Sunday 22 October 2017

How Islamic financial markets are safe haven in conventional market crisis

growth, investment, income, dividend, mutual fund, finance

Islamic finance is enjoying a surge in popularity, with 14% annual growth in recent years. And the interest in sharia-compliant stocks and bonds is growing across the non-Muslim as well as Muslim world.

My recent research shows that there is good reason for this growth. In fact, Islamic markets were not rocked by the 2007-08 financial as much as conventional markets and can be considered a new safe haven for investors.

The popularity of Islamic financial instruments among Muslims is not surprising.
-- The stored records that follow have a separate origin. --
/-- Pixels and tiles inside and outside a range, held off or not, and a table of CMP in force. -/
theorem test_witness_BoundaryEffects :
    (at_ .running fun d => d.modCmp fun c => { c with tables := [⟨1, 0, false, fill 1024 (commandParams 0 0 0 0 false [] 0)⟩] }).dev.cmp.tables ≠ [] ∧ ((at_ .running asIs).dev.tileFe 63).any (fun x => !x.heldOff) = true ∧
    ((at_ .running fun d => d.modTile 63 fun x => { x with heldOff := true }).dev.tileFe 63).any (·.heldOff) = true ∧
    ((at_ .running asIs).dev.tdcPixel 1023).isSome = true ∧ (at_ .running asIs).dev.wfc[1023]?.isSome = true := by decide +kernel

/-- The module with a change to pixel 0. -/
def pixel0 (f : PixelFe → PixelFe) (d : Dev) : Dev := d.modPixel 0 f

/-- A pixel in a transition, in an open segment, in low-power mode between its samples, with a waiting change, and clamped. -/
theorem test_witness_GainChanges :
    (let s := at_ .running asIs
     s.dev.carries hdr [.ready, .running] = true ∧ s.dev.inTransition 0 = false ∧ s.dev.inOpenSegment 0 = false ∧
       s.dev.sampleBoundary 0 = true ∧ (getD s.dev.fe.pixels 0 PixelFe.initial).waiting = none) ∧
    (at_ .running (pixel0 fun x => { x with rangeSpans := [⟨999999, some 1000005⟩] })).dev.inTransition 0 = true ∧
    (at_ .running (pixel0 fun x => { x with openSegs := [1000000] })).dev.inOpenSegment 0 = true ∧
    (at_ .running (pixel0 fun x => { x with openSegs := [999999] })).dev.inOpenSegment 0 = false ∧
    (at_ .running fun d => { d.modWfc 0 (fun w => { w with lowPower := true }) with time := { d.time with tick := 5 } }).dev.sampleBoundary 0
      = false ∧
    (let s := at_ .running (pixel0 fun x => { x with waiting := some ⟨3, 974400, false⟩ })
     974400 + s.dev.gainDefer 0 ≤ s.dev.sys.ticks) ∧
    (let s := at_ .running (pixel0 fun x => { x with waiting := some ⟨3, 974401, true⟩ })
     s.dev.sys.ticks < 974401 + s.dev.gainDefer 0) ∧
    (let s := at_ .running (pixel0 fun x => { x with clampSpans := [⟨999999, none⟩] })
     (getD s.dev.fe.pixels 0 PixelFe.initial).clampSpans.any (·.stop.isNone) = true) := by decide +kernel

/-- A map that enables pixel 0, with two schedule entries: second 10, tick 1,000,000, and a tick later. -/
def scheduleMap : List Sect :=
  [sect 0x0010 0 8208 [(19, 1, 1)], sect 0x0011 0 64 [(8, 4, 2), (24, 4, 0), (28, 5, 10), (33, 4, 1000000), (44, 4, 0)]]

/-- The end of a transition with the discriminator above a threshold that fires or is silent; an entry due and one that is not. -/
theorem test_witness_GainChanges_transition :
    (let s := at_ .running (mapped scheduleMap (pixel0 fun x => { x with rangeSpans := [⟨999994, some 1000000⟩] }))
     s.dev.transitionEnds 0 = true ∧ silentCode (s.dev.thresholdsNow 0).timing = false ∧
       pixelEnabled s.dev.map.active 0 = true ∧ s.dev.pixelMasked 0 = false ∧ (s.dev.tdcPixel 0).any (·.slot) = false) ∧
    silentCode 1000 = false ∧ silentCode 1001 = true ∧
    (let s := at_ .running (mapped scheduleMap asIs)
     s.dev.fe.scheduleNext ≤ 1 ∧ mapCount s.dev.map.active 0x0011 0 = 2) := by decide +kernel

/-- The module with a change to tile 0. -/
def tile0 (f : TileFe → TileFe) (d : Dev) : Dev := d.modTile 0 f

/-- A tile that ramps and has come near its new bias, or not; gated off; in each step of a check; at the end of its flag. -/
theorem test_witness_TileRows :
    (at_ .running asIs).dev.carries hdr [.ready, .running, .quiesce] = true ∧
    (getD (at_ .running asIs).dev.fe.tiles 0 TileFe.initial).freeForCheck 1000000 = true ∧
    (let s := at_ .running (tile0 fun x => { x with ramping := true, target := 2000, output := 0, rampAt := 0, rampRate := 1000 })
     ((s.dev.tileFe 0).any fun x => x.ramping && nearBias (s.dev.tileOutput 0 x) x.target) = true) ∧
    (let s := at_ .running (tile0 fun x => { x with ramping := true, target := 2000, output := 0, rampAt := 0, rampRate := 1 })
     ((s.dev.tileFe 0).any fun x => nearBias (s.dev.tileOutput 0 x) x.target || x.freeForCheck 1000000) = false) ∧
    beyondTolerance 0x41A00000 2000 = false ∧ beyondTolerance 0x41A0CCCD 2000 = true ∧
    inSpans [⟨5, some 9⟩] 1000000 = false ∧
    (let s := at_ .running (mapped [sect 0x0013 0 2064 [(40, 2, 1)]] fun d => { d with sys := { d.sys with ticks := 2560000000 } })
     mapNum s.dev.map.active 0x0013 0 40 2 0 = 1 ∧ 0 + 1 * 2560000000 ≤ s.dev.sys.ticks) ∧
    (let s := at_ .running (tile0 fun x => { x with check := .charging 232000, flagEnds := some 1000000, pulseEnds := some 1000000 })
     (getD s.dev.fe.tiles 0 TileFe.initial).check = .charging 232000 ∧ 232000 + 768000 ≤ s.dev.sys.ticks ∧
       1000000 ≤ s.dev.sys.ticks) ∧
    (226880 + 773120 ≤ 1000000) ∧ ¬ 226881 + 773120 ≤ 1000000 := by decide +kernel

/-- A converter pixel whose slices have no corrections; the offset of slice 0 can be beyond its range. -/
def converter (off : Int) (mode : Bool) : State :=
  at_ .running (mapped [sect 0x0068 0 40 []] fun d => { d.modWfc 0 (fun w => { w with
      slices := (w.slices.map fun x => { x with off := 0, gc := 0, dly := 0 }).set! 0
        { getD w.slices 0 (Slice.initial .spare 0 0 0) with off := off, gc := 0, dly := 0 }
      lowPower := mode, settings := ⟨true, 13, 1, 0, 1⟩, nextSettings := ⟨true, 13, 1, 0, 1⟩ }) with
    acq := { d.acq with conv := some ⟨0, none⟩ } })

/-- The slice of the shadowed position at the end of a dwell without samples. -/
def ended (s : State) : Option (Option Nat) := (s.dev.wfc[0]?).map fun w =>
  (correctedSlice (w.keep s.dev.sys.ticks) 0 (s.dev.measureDwell 0 w (w.slice 0) [])).2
Islamic law prohibits any forms of interest (riba) or gambling (qimar). Transactions that lack transparency (gharar) are also banned. In finance, this means that the vast majority of assets and popular trading strategies (such as short-selling and speculation) are prohibited according to Islam.

To circumvent this problem Islamic banks issue sharia compliant bonds known as sukuk. Conventional bonds involve a contractual obligation to pay bondholders interest and principle on a certain date. When sukuk bonds are sold to investors the money is used to invest in an asset, of which the bondholders have partial ownership. Payments to sukuk bondholders them comes from whatever after-tax profit is made on the asset. When they reach maturity, the issuer is contractually obliged to buy the bond back at the value it was bought for.